Собрал Петр Иванович из рядка позавчерашней сухой травы, бросил под березу, лег на живот, и ружье рядом, только руку протянуть. Смотрит, из березняка выходит Алексей Зуйков, мужик с Грязнухи. За плечами — ружье. Лицо у Алексея красное, будто он только что из бани.
— Куда, Алексей Гаврилович, путь держишь? — поздоровавшись, спросил Петр Иванович.
Алексей молча снял ружье, поставил к березе.
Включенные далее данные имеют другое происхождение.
-- ==== Sys2Proof/Machine/Regs.lean ====
section
/-! DEFINITION. The register map of chapter 22 (R498 to R505) with the field tables of every owning chapter:
register addresses (`R.<REGISTER>`), fields (`F.<REGISTER>.<FIELD>`) and the table of field types (R7)
that a register access consults. A register with an index takes it as an argument. -/
namespace Sys2Proof.Machine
Движения медленные, как будто он обдумывает каждый свой шаг. Из кармана солдатских галифе, заправленных в дырявые сапоги, достал неполную бутылку самогона, сел, попросил у Петра Ивановича стакан или кружку. Петр Иванович подал кружку, разложил на газете хлеб, сало, огурцы и сел шагах в двух от Алексея. Алексей налил в кружку самогона, бутылку, чтобы не разлилась, долго вдавливал в траву.
— Далековато сел, Петр Иванович, — сказал он, установив бутылку. — Значит, не уважаешь меня!
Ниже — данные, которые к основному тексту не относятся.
-- ==== Sys2Proof/Machine/Loops.lean ====
section
/-! DEFINITION. Hardware-closed tracking loops (chapter 06): ply bindings, coefficient sets, the lifecycle table, the standard
loop kernel of R151 with its vector modes (R190 to R195) and verification (R216, R217), and the event and symbol queues. -/
namespace Sys2Proof.Machine

/-! ### Windows and tables -/

/-- Ply windows (chapter 06) and their entries: staging copy and in force. -/
def plyStage (p : Nat) : Nat := 0x31000000 + 64 * p
def plyForce (p : Nat) : Nat := 0x31010000 + 64 * p
def coefStage (i : Nat) : Nat := 0x31020000 + 32 * i
def coefForce (i : Nat) : Nat := 0x31021000 + 32 * i
def lifeStage (r : Nat) : Nat := 0x31030000 + 8 * r
def lifeForce (r : Nat) : Nat := 0x31031000 + 8 * r
def plyStatus (p : Nat) : Nat := 0x31040000 + 64 * p
/-- The range anchor of a ply (R254). -/
def rangeAnchor (p : Nat) : Nat := 0x31028000 + 16 * p
/-- Feed-forward records in force and verification entries (R189, R216). -/
def ffRecord (p : Nat) : Nat := 0x31090000 + 16 * p
def verEntry (p : Nat) : Nat := 0x310C0000 + 16 * p

/-- `n` words of a register map from an address. -/
def RegMap.words (m : RegMap) (a : Nat) : Nat → List Word
  | 0 => []
  | n + 1 => m.reg a :: RegMap.words m (a + 4) n

/-- Words set one after another. -/
def RegMap.setWords (m : RegMap) (a : Nat) : List Word → RegMap
  | [] => m
  | w :: r => RegMap.setWords (m.setReg a w) (a + 4) r

/-- Words put in force. -/
def Core.setForce (c : Core) (a : Nat) (ws : List Word) : Core := { c with force := c.force.setWords a ws }

/-- A member of a binding: its index, role and strand, carrier ratio and base offset (R148). -/
structure Member where
  idx : Nat
  role : Nat
  strand : Nat
  crat : Nat
  cbofs : Int
deriving DecidableEq, Repr

/-- A ply binding entry (R148). -/
structure Binding where
  en : Bool
  bsen : Bool
  symen : Bool
  dtap : Bool
  ctap : Bool
  kdisc : Nat
  cdisc : Nat
  ogrp : Nat
  cset : Nat
  li : Nat
  knom : Nat
  kaid : Nat
  members : List Member
deriving DecidableEq, Repr

/-- The binding that 16 words spell. -/
def Binding.of (ws : List Word) : Binding :=
  let w0 := wordOf ws 0
  let member := fun m =>
    let w := wordOf ws (4 + 3 * m)
    if bits w 13 13 = 1 then
      some { idx := m, role := bits w 12 11, strand := bits w 10 0, crat := (wordOf ws (5 + 3 * m)).toNat,
             cbofs := signedOf 32 (wordOf ws (6 + 3 * m)).toNat }
    else none
  { en := bits w0 31 31 = 1, bsen := bits w0 27 27 = 1, symen := bits w0 26 26 = 1, dtap := bits w0 25 25 = 1,
    ctap := bits w0 24 24 = 1, kdisc := bits w0 23 22, cdisc := bits w0 21 20, ogrp := bits w0 19 16, cset := bits w0 15 10,
    li := bits w0 9 0, knom := (wordOf ws 1).toNat, kaid := (wordOf ws 2).toNat,
    members := (List.range 4).filterMap member }

/-- The words of a binding, staged and in force. -/
def Core.bindStage (c : Core) (p : Nat) : List Word := c.mem.words (plyStage p) 16
def Core.bindForce (c : Core) (p : Nat) : List Word := c.force.words (plyForce p) 16
def Core.bind (c : Core) (p : Nat) : Binding := Binding.of (c.bindForce p)

/-- The MAIN member (R146). -/
def Binding.main (b : Binding) : Member :=
  b.members.headD { idx := 0, role := 0, strand := 0, crat := 2 ^ 30, cbofs := 0 }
— Я только что пообедал, — сказал Петр Иванович. Алексей подвинулся к нему вместе с закуской, бутылкой и кружкой. Долил кружку полнее и протянул Петру Ивановичу.
— Выпей.
— Я в жару не пью.
— Во всем, Петр Иванович, у тебя порядок. В выпивке — тоже.
— И тебя я сильно пьяным ни разу не видел.
— Это так, да что толку.
— А какой тебе толк нужен?
— Я вроде пьяным никогда не бываю и трезвым себя не помню. Так все, трали-вали.
Алексей некоторое время смотрел на самогон, похожий на мутноватую воду, осторожно переставил кружку поближе к Петру Ивановичу.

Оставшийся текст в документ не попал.